Hi Pia, thank you for your contribution and request. In general, I'm fine with adding this functionality.

I'd have two small requests:

  1. Could you add the additional argument in the docstring of the function so that it's clear what input is expected. From what I understand, I'd assume keep_chroms: None or list(str), right?
  2. There is a bit of repetitive code by using if keep_chrs is not None: ... else ... now. In general, it's better to keep repetitive code to a minimum amount, if possible. Here, I think, this would be possible by simply making the selection of the keep_chroms before the for chrom in genomesize: loop on the genomesize dictionary. That is by putting genomesize = {chrom: genomesize[chrom] for chrom in keep_chroms} if keep_chroms is not None before the loop. That way the rest of the function would stay the same and be a bit slimmer. Would you mind adapting it that way? Thank you very much!

Best, Wolfgang

prauten commented 2 years ago

Hi Wolfgang,

Thank you very much for the quick review and for agreeing with the addition of this feature.

  1. Done!
  2. Great suggestion! I changed it the way you proposed which slims it down a lot.

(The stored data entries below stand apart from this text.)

@[simp] theorem controller_setArbiter (x : Option InFlight) (s : State) : (s.setArbiter x).controller = s.controller := rfl
@[simp] theorem path_setArbiter (x : Option InFlight) (s : State) : (s.setArbiter x).path = s.path := rfl
@[simp] theorem ports_setArbiter (x : Option InFlight) (s : State) : (s.setArbiter x).ports = s.ports := rfl
@[simp] theorem agent_setArbiter (x : Option InFlight) (s : State) : (s.setArbiter x).agent = s.agent := rfl
@[simp] theorem slots_setArbiter (x : Option InFlight) (s : State) : (s.setArbiter x).slots = s.slots := rfl
@[simp] theorem contexts_setArbiter (x : Option InFlight) (s : State) : (s.setArbiter x).contexts = s.contexts := rfl
@[simp] theorem keys_setArbiter (x : Option InFlight) (s : State) : (s.setArbiter x).keys = s.keys := rfl
@[simp] theorem load_setArbiter (x : Option InFlight) (s : State) : (s.setArbiter x).load = s.load := rfl
@[simp] theorem engine_setArbiter (x : Option InFlight) (s : State) : (s.setArbiter x).engine = s.engine := rfl
@[simp] theorem reports_setArbiter (x : Option InFlight) (s : State) : (s.setArbiter x).reports = s.reports := rfl
@[simp] theorem control_setArbiter (x : Option InFlight) (s : State) : (s.setArbiter x).control = s.control := rfl
@[simp] theorem setup_setArbiter (x : Option InFlight) (s : State) : (s.setArbiter x).setup = s.setup := rfl
@[simp] theorem mem_setArbiter (x : Option InFlight) (s : State) : (s.setArbiter x).mem = s.mem := rfl
@[simp] theorem fresh_setArbiter (x : Option InFlight) (s : State) : (s.setArbiter x).fresh = s.fresh := rfl
@[simp] theorem pending_setArbiter (x : Option InFlight) (s : State) : (s.setArbiter x).pending = s.pending := rfl

@[simp] theorem controller_setAgent (x : Agent) (s : State) : (s.setAgent x).controller = s.controller := rfl
@[simp] theorem path_setAgent (x : Agent) (s : State) : (s.setAgent x).path = s.path := rfl
@[simp] theorem ports_setAgent (x : Agent) (s : State) : (s.setAgent x).ports = s.ports := rfl
@[simp] theorem arbiter_setAgent (x : Agent) (s : State) : (s.setAgent x).arbiter = s.arbiter := rfl
@[simp] theorem slots_setAgent (x : Agent) (s : State) : (s.setAgent x).slots = s.slots := rfl
@[simp] theorem contexts_setAgent (x : Agent) (s : State) : (s.setAgent x).contexts = s.contexts := rfl
@[simp] theorem keys_setAgent (x : Agent) (s : State) : (s.setAgent x).keys = s.keys := rfl
@[simp] theorem load_setAgent (x : Agent) (s : State) : (s.setAgent x).load = s.load := rfl
@[simp] theorem engine_setAgent (x : Agent) (s : State) : (s.setAgent x).engine = s.engine := rfl
@[simp] theorem reports_setAgent (x : Agent) (s : State) : (s.setAgent x).reports = s.reports := rfl
@[simp] theorem control_setAgent (x : Agent) (s : State) : (s.setAgent x).control = s.control := rfl
@[simp] theorem setup_setAgent (x : Agent) (s : State) : (s.setAgent x).setup = s.setup := rfl
@[simp] theorem mem_setAgent (x : Agent) (s : State) : (s.setAgent x).mem = s.mem := rfl
@[simp] theorem fresh_setAgent (x : Agent) (s : State) : (s.setAgent x).fresh = s.fresh := rfl
@[simp] theorem pending_setAgent (x : Agent) (s : State) : (s.setAgent x).pending = s.pending := rfl

@[simp] theorem path_setWake (w : Wake) (s : State) : (s.setWake w).path = s.path := rfl
@[simp] theorem ports_setWake (w : Wake) (s : State) : (s.setWake w).ports = s.ports := rfl
@[simp] theorem arbiter_setWake (w : Wake) (s : State) : (s.setWake w).arbiter = s.arbiter := rfl
@[simp] theorem agent_setWake (w : Wake) (s : State) : (s.setWake w).agent = s.agent := rfl
@[simp] theorem slots_setWake (w : Wake) (s : State) : (s.setWake w).slots = s.slots := rfl
@[simp] theorem contexts_setWake (w : Wake) (s : State) : (s.setWake w).contexts = s.contexts := rfl
@[simp] theorem keys_setWake (w : Wake) (s : State) : (s.setWake w).keys = s.keys := rfl
@[simp] theorem load_setWake (w : Wake) (s : State) : (s.setWake w).load = s.load := rfl
@[simp] theorem engine_setWake (w : Wake) (s : State) : (s.setWake w).engine = s.engine := rfl
@[simp] theorem reports_setWake (w : Wake) (s : State) : (s.setWake w).reports = s.reports := rfl
@[simp] theorem control_setWake (w : Wake) (s : State) : (s.setWake w).control = s.control := rfl
@[simp] theorem setup_setWake (w : Wake) (s : State) : (s.setWake w).setup = s.setup := rfl
@[simp] theorem mem_setWake (w : Wake) (s : State) : (s.setWake w).mem = s.mem := rfl
@[simp] theorem fresh_setWake (w : Wake) (s : State) : (s.setWake w).fresh = s.fresh := rfl
@[simp] theorem pending_setWake (w : Wake) (s : State) : (s.setWake w).pending = s.pending := rfl

@[simp] theorem path_startWake (s : State) : s.startWake.path = s.path := by unfold startWake; split <;> rfl
@[simp] theorem arbiter_startWake (s : State) : s.startWake.arbiter = s.arbiter := by unfold startWake; split <;> rfl
@[simp] theorem agent_startWake (s : State) : s.startWake.agent = s.agent := by unfold startWake; split <;> rfl
@[simp] theorem slots_startWake (s : State) : s.startWake.slots = s.slots := by unfold startWake; split <;> rfl
@[simp] theorem contexts_startWake (s : State) : s.startWake.contexts = s.contexts := by unfold startWake; split <;> rfl
@[simp] theorem keys_startWake (s : State) : s.startWake.keys = s.keys := by unfold startWake; split <;> rfl
@[simp] theorem load_startWake (s : State) : s.startWake.load = s.load := by unfold startWake; split <;> rfl
@[simp] theorem engine_startWake (s : State) : s.startWake.engine = s.engine := by unfold startWake; split <;> rfl
@[simp] theorem reports_startWake (s : State) : s.startWake.reports = s.reports := by unfold startWake; split <;> rfl
@[simp] theorem control_startWake (s : State) : s.startWake.control = s.control := by unfold startWake; split <;> rfl
@[simp] theorem setup_startWake (s : State) : s.startWake.setup = s.setup := by unfold startWake; split <;> rfl
@[simp] theorem mem_startWake (s : State) : s.startWake.mem = s.mem := by unfold startWake; split <;> rfl
@[simp] theorem fresh_startWake (s : State) : s.startWake.fresh = s.fresh := by unfold startWake; split <;> rfl
@[simp] theorem pending_startWake (s : State) : s.startWake.pending = s.pending := by unfold startWake; split <;> rfl

@[simp] theorem path_rouse (s : State) : s.rouse.path = s.path := by unfold rouse; split <;> rfl
@[simp] theorem ports_rouse (s : State) : s.rouse.ports = s.ports := by unfold rouse; split <;> rfl
@[simp] theorem arbiter_rouse (s : State) : s.rouse.arbiter = s.arbiter := by unfold rouse; split <;> rfl
@[simp] theorem agent_rouse (s : State) : s.rouse.agent = s.agent := by unfold rouse; split <;> rfl
@[simp] theorem slots_rouse (s : State) : s.rouse.slots = s.slots := by unfold rouse; split <;> rfl
@[simp] theorem contexts_rouse (s : State) : s.rouse.contexts = s.contexts := by unfold rouse; split <;> rfl
@[simp] theorem keys_rouse (s : State) : s.rouse.keys = s.keys := by unfold rouse; split <;> rfl
@[simp] theorem load_rouse (s : State) : s.rouse.load = s.load := by unfold rouse; split <;> rfl
@[simp] theorem engine_rouse (s : State) : s.rouse.engine = s.engine := by unfold rouse; split <;> rfl
@[simp] theorem reports_rouse (s : State) : s.rouse.reports = s.reports := by unfold rouse; split <;> rfl
@[simp] theorem control_rouse (s : State) : s.rouse.control = s.control := by unfold rouse; split <;> rfl
@[simp] theorem setup_rouse (s : State) : s.rouse.setup = s.setup := by unfold rouse; split <;> rfl
@[simp] theorem mem_rouse (s : State) : s.rouse.mem = s.mem := by unfold rouse; split <;> rfl
@[simp] theorem fresh_rouse (s : State) : s.rouse.fresh = s.fresh := by unfold rouse; split <;> rfl
@[simp] theorem pending_rouse (s : State) : s.rouse.pending = s.pending := by unfold rouse; split <;> rfl

@[simp] theorem path_purgeAfterWake (s : State) : s.purgeAfterWake.path = s.path := path_startWake s
@[simp] theorem arbiter_purgeAfterWake (s : State) : s.purgeAfterWake.arbiter = s.arbiter := arbiter_startWake s
@[simp] theorem agent_purgeAfterWake (s : State) : s.purgeAfterWake.agent = s.agent := agent_startWake s
@[simp] theorem slots_purgeAfterWake (s : State) : s.purgeAfterWake.slots = s.slots := slots_startWake s
@[simp] theorem contexts_purgeAfterWake (s : State) : s.purgeAfterWake.contexts = s.contexts := contexts_startWake s
@[simp] theorem load_purgeAfterWake (s : State) : s.purgeAfterWake.load = s.load := load_startWake s
@[simp] theorem engine_purgeAfterWake (s : State) : s.purgeAfterWake.engine = s.engine := engine_startWake s
@[simp] theorem reports_purgeAfterWake (s : State) : s.purgeAfterWake.reports = s.reports := reports_startWake s
@[simp] theorem control_purgeAfterWake (s : State) : s.purgeAfterWake.control = s.control := control_startWake s
@[simp] theorem setup_purgeAfterWake (s : State) : s.purgeAfterWake.setup = s.setup := setup_startWake s
@[simp] theorem mem_purgeAfterWake (s : State) : s.purgeAfterWake.mem = s.mem := mem_startWake s
@[simp] theorem fresh_purgeAfterWake (s : State) : s.purgeAfterWake.fresh = s.fresh := fresh_startWake s
@[simp] theorem pending_purgeAfterWake (s : State) : s.purgeAfterWake.pending = s.pending := pending_startWake s
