/-- R170: a power warning, written out. -/
theorem powerWarning_eq (s : State) :
    ∃ held port,
      s.powerWarning = { s with
        controller := { s.controller with state := .halted, wake := .asleep }
        contexts := ⟨Table.fill 24 none, [], s.contexts.abandoned + BitVec.ofNat 32 (24 - s.contextsIn none)⟩
        keys := { s.keys with entries := s.keys.entries.map fun e => ({ e with references := 0 } : KeyEntry).settle }
        engine := Engine.reset, agent := Agent.reset, arbiter := s.arbiter.map InFlight.abandon
        reports := { s.reports with waiting := [], write := .idle }
        slots := { s.slots with
          held := held
          lanes := s.slots.lanes.map fun l =>
            { l with inbound := l.inbound.map fun _ => .free, outbound := l.outbound.map fun _ => OutSlot.reset } }
        ports := { s.ports with r := port }
        load := s.load.drop
        control := if s.control.setupRunning then ⟨⟨1, .state, 0⟩, false, s.control.raised ||| 2⟩ else s.control }
      ∧ (∀ q o, s.slots.held = some q → s.ports.r.access = some o →
        held = none ∧ port = ⟨none, some (.done (some (o.access.size.extract fillPattern)))⟩)
      ∧ (s.slots.held = none ∨ s.ports.r.access = none → held = s.slots.held ∧ port = s.ports.r) := by
  have halted : ∀ t : State, (t.dropLoad.stopSetup).enter .halted = { t with
      controller := { t.controller with state := .halted, wake := .asleep }
      load := t.load.drop
      control := if t.control.setupRunning then ⟨⟨1, .state, 0⟩, false, t.control.raised ||| 2⟩ else t.control } := by
    intro t
    have : t.dropLoad.control = t.control := rfl
    unfold stopSetup; rw [this]; cases t.control.setupRunning <;> rfl
  have start : s.powerWarning = (((({ s with
      contexts := ⟨Table.fill 24 none, [], s.contexts.abandoned + BitVec.ofNat 32 (24 - s.contextsIn none)⟩
      keys := { s.keys with entries := s.keys.entries.map fun e => ({ e with references := 0 } : KeyEntry).settle }
      engine := Engine.reset, agent := Agent.reset, arbiter := s.arbiter.map InFlight.abandon
      reports := { s.reports with waiting := [], write := .idle } } : State).clearSlots).dropLoad).stopSetup).enter .halted := rfl
  rw [start, halted]
  unfold clearSlots
  obtain ⟨held, port, answered, filled, kept⟩ := ({ s with
      contexts := ⟨Table.fill 24 none, [], s.contexts.abandoned + BitVec.ofNat 32 (24 - s.contextsIn none)⟩
      keys := { s.keys with entries := s.keys.entries.map fun e => ({ e with references := 0 } : KeyEntry).settle }
      engine := Engine.reset, agent := Agent.reset, arbiter := s.arbiter.map InFlight.abandon
      reports := { s.reports with waiting := [], write := .idle } } : State).answerAnyHeld_eq
  rw [answered]
  exact ⟨held, port, rfl, filled, kept⟩

/-- R170: what a power warning leaves. -/
theorem haltedFrom_powerWarning (s : State) : s.haltedFrom s.powerWarning := by
  obtain ⟨held, port, eq, filled, kept⟩ := s.powerWarning_eq
  rw [eq]
  refine ⟨rfl, fun c => Table.get_fill .., rfl, rfl, rfl, rfl, rfl, ⟨rfl, rfl, rfl⟩, rfl, fun r => ⟨?_, ?_⟩, fun n => ?_, rfl, ?_,
    ?_, fun q x hq hx => filled q x hq hx, fun h => kept h, rfl, rfl, rfl, rfl⟩
  · simp [inSlot]
  · simp [outSlot, OutSlot.reset]
  · simp
  · intro h; exact if_neg (by rw [h]; decide)
  · intro h; exact if_pos h

/-! ## The setup -/

/-- R57: the slot side of a setup leaves the part controller. -/
theorem controller_releaseSlotsForSetup (s : State) : s.releaseSlotsForSetup.controller = s.controller := by
  unfold releaseSlotsForSetup dropJobs answerAnyHeld answerHeld
  repeat' split
  all_goals rfl

/-- R155, R167: set-time. -/
theorem controller_setClockFrom (image : List Word) (s : State) : (s.setClockFrom image).controller =
    { s.controller with
      seconds := if setTime image = true then some (imageWord image 1) else s.controller.seconds
      millis := if setTime image = true then 0 else s.controller.millis } := by
  unfold setClockFrom
  split
  · unfold setClock evaluateKeys; split <;> rfl
  · rfl

/-- R155, R166, R167: the part controller under an applied setup. -/
theorem controller_applySetup (image : List Word) (s : State) : (s.applySetup image).controller =
    { s.controller with
      state := s.controller.state.afterSetup
      setupPresent := true
      seconds := if setTime image = true then some (imageWord image 1) else s.controller.seconds
      millis := if setTime image = true then 0 else s.controller.millis } := by
  show (State.setClockFrom _ _).controller = _
  rw [controller_setClockFrom]
  have e : (((s.releaseSlotsForSetup).enforce (Setup.ofImage image)).trimRecent).controller =
      { s.controller with setupPresent := true, state := s.controller.state.afterSetup } := by
    show ({ s.releaseSlotsForSetup.controller with
      setupPresent := true, state := s.releaseSlotsForSetup.controller.state.afterSetup } : Controller) = _
    rw [controller_releaseSlotsForSetup]
  rw [e]

/-- R57: nor does it touch the key table. -/
theorem keys_releaseSlotsForSetup (s : State) : s.releaseSlotsForSetup.keys = s.keys := by
  unfold releaseSlotsForSetup dropJobs answerAnyHeld answerHeld
  repeat' split
  all_goals rfl

/-- R93: the key table under set-time. -/
theorem keys_setClockFrom (image : List Word) (s : State) (h : setTime image = true) :
    (s.setClockFrom image).keys = { s.keys with
      entries := s.keys.entries.map fun e => (e.evaluate (some (imageWord image 1))).settle } := by
  unfold setClockFrom; rw [if_pos h]
  unfold setClock evaluateKeys; split <;> rfl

Just one more thing I noticed, the docstring and default of the make_counting_bins function option remove_chroms is an empty list. However, the way the command line parsing is set up, this will be ['chrM', 'chrY', 'chrX'] unless you specify the remove_chroms argument without input on the command line. Maybe this is what you want, but it is not intuitive for me that I have to add --remove_chroms NOTHING, in case I don't want to filter any chromosomes on the command line.

Best, Pia

wkopp commented 2 years ago

Thank you! Regarding the default parameters. As long as the defaults are documented at all levels, I'd say it's fine. Even if they differ. True, you might need to specify a dummy chromosome to prevent the filtering from the command line. However, I never really needed to do that previously (e.g. to keep mitochondrial reads). In my experience, more often than not, you would want to exclude some chromosomes/contigs.